Mara’s notes carry an initial conversion price of $25.91 per share, representing a 42.5% premium over the average trading price before the offering. This ambitious financing strategy aligns with CEO Fred Thiel’s optimism about the industry’s growth under a Trump administration, which he believes will create a much more favorable environment for Bitcoin mining.
Despite these plans, Mara’s Q3 earnings report that was released on Nov. 12 fell short of expectations, and showed a $0.34 per share loss. It also triggered a 9.1% dip in after-hours trading. While revenue increased 34.5% year-over-year to $131.6 million, it still missed the analysts’ forecast of $148.1 million. However, on Nov. 11, Mara’s stock surged by 30% as Bitcoin approached $90,000, which contributed to a 10% year-to-date increase in the company’s share price.
This financial momentum, coupled with the company’s aggressive Bitcoin acquisition strategy proves that MARA Holdings is making it a top priority to capitalize on the crypto’s bullish trajectory.
Controversy Erupts Over Coinbase’s wBTC Delisting
Tensions in the crypto industry are rising after BiT Global accused Coinbase of delisting Wrapped Bitcoin (wBTC) to promote its own Bitcoin wrapper, Coinbase Wrapped BTC (cbBTC). According to BiT Global, Coinbase’s decision is an attempt to eliminate competition and boost cbBTC’s market presence.
Coinbase, however, denied these allegations, and stated that the delisting decision was made after a routine review of wBTC’s compliance with its listing standards. The exchange announced on Nov. 19 that trading for wBTC will be suspended starting Dec. 19 of 2024.

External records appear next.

/-! ### Completion and fault counting -/

/-- When an item that has not completed completes, on a port with an anchor, the queue writes exactly the finished items at the head of its
list: the items that remain are those from the first unfinished one on, so an item finished before an earlier one is held; the producer
index of the queue's completion ring goes on by the number written, and the last item done is the last of them. No other queue changes.
An item that has completed, or is no longer held, completes no more: the state is left as it was. -/
def Obligations.CompletionsInOrder : Prop :=
  ∀ (s : State) (p : Port) (q : Fin 512) (index : BitVec 32) (code : Byte) (detail : BitVec 32) (c : Option ChanId),
    (∀ i a l t n, s.findItem p q index = some i → i.isDone = false → (s.rings p).anchor = some a →
      n = descRing (a.desc q) →
      l = updateIf (fun x => x.index == index) (fun x => { x with phase := .done code detail }) (s.queue p q).items →
      t = s.complete p q index code detail c →
      (t.queue p q).items = l.dropWhile Item.isDone ∧
      ((t.rings p).completionRing n).producer =
        ((s.rings p).completionRing n).producer + BitVec.ofNat 32 (l.takeWhile Item.isDone).length ∧
      (∀ x, (l.takeWhile Item.isDone).getLast? = some x → (t.queue p q).lastDone = some x.index) ∧
      (∀ p' q', (p', q') ≠ (p, q) → t.queue p' q' = s.queue p' q')) ∧
    ((∀ i, s.findItem p q index = some i → i.isDone = true) → s.complete p q index code detail c = s)

/-- An occurrence at any source but the two of record loss adds one to the source's total, up to 2^32 - 1. At a severe source nothing else
of its window changes. At another the window opens anew if it was empty or has lasted W superframes, and its count goes on by one; at N
the source becomes severe, its sticky bit is set and ERR_N is asserted, and below N they are left. Every source but this one and the two of record loss is left
as it was, and nothing outside the fault side, ERR_N and the ports' buffered records changes. -/
def Obligations.OccurrencesAreCounted : Prop :=
  ∀ (s t : State) (k n w : Nat) (i : Option Scope) (addr : Bytes) (x y : Source) (opens : Bool),
    k ≠ 0x394 → k ≠ 0x395 → n = s.threshold ((sourceKind k).getD 0) → w = s.window ((sourceKind k).getD 0) →
    t = s.occur k i addr → x = s.source k → y = t.source k →
    opens = (decide (x.count = 0) || decide (w ≤ (s.clock.sf - x.start).toNat)) →
    Reported s t ∧ (∀ j, j ≠ k → j ≠ 0x394 → j ≠ 0x395 → t.source j = s.source j) ∧
    y.total = min (x.total + 1) (2 ^ 32 - 1) ∧
    (x.severe = true → y.severe = true ∧ y.sticky = x.sticky ∧ y.count = x.count ∧ y.start = x.start ∧
      y.inst = x.inst) ∧
    (x.severe = false → y.start = (if opens then s.clock.sf else x.start) ∧
      y.count = (if opens then 1 else x.count + 1) ∧ y.severe = decide (n ≤ y.count) ∧
      (n ≤ y.count → y.sticky = true ∧ t.pins.errLow = true) ∧
      (y.count < n → y.sticky = x.sticky ∧ y.inst = x.inst))
end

A Coinbase spokesperson also clarified that each asset is reviewed independently and that the decision was unrelated to cbBTC. Coinbase only facilitates wBTC trades through limit orders. Bitcoin wrappers like wBTC and cbBTC represent Bitcoin on other blockchain networks, allowing for interoperability and expanded use cases.
BiT Global criticized Coinbase’s move, and claimed it deprives investors of the freedom to choose between Bitcoin wrappers. The controversy followed BitGo’s August decision to grant BiT Global partial control of the multisignature wallet backing wBTC. Unfortunately, this move drew a lot of scrutiny because of concerns about Justin Sun’s involvement.
wBTC TVL (Source: DefiLlama)
Despite the delisting, wBTC is still the dominant Bitcoin wrapper, with over $14 billion in total value locked (TVL), according to DefiLlama. In contrast, Coinbase’s cbBTC that was launched on Sept. 12, amassed about $1.5 billion in TVL, according to CoinMarketCap.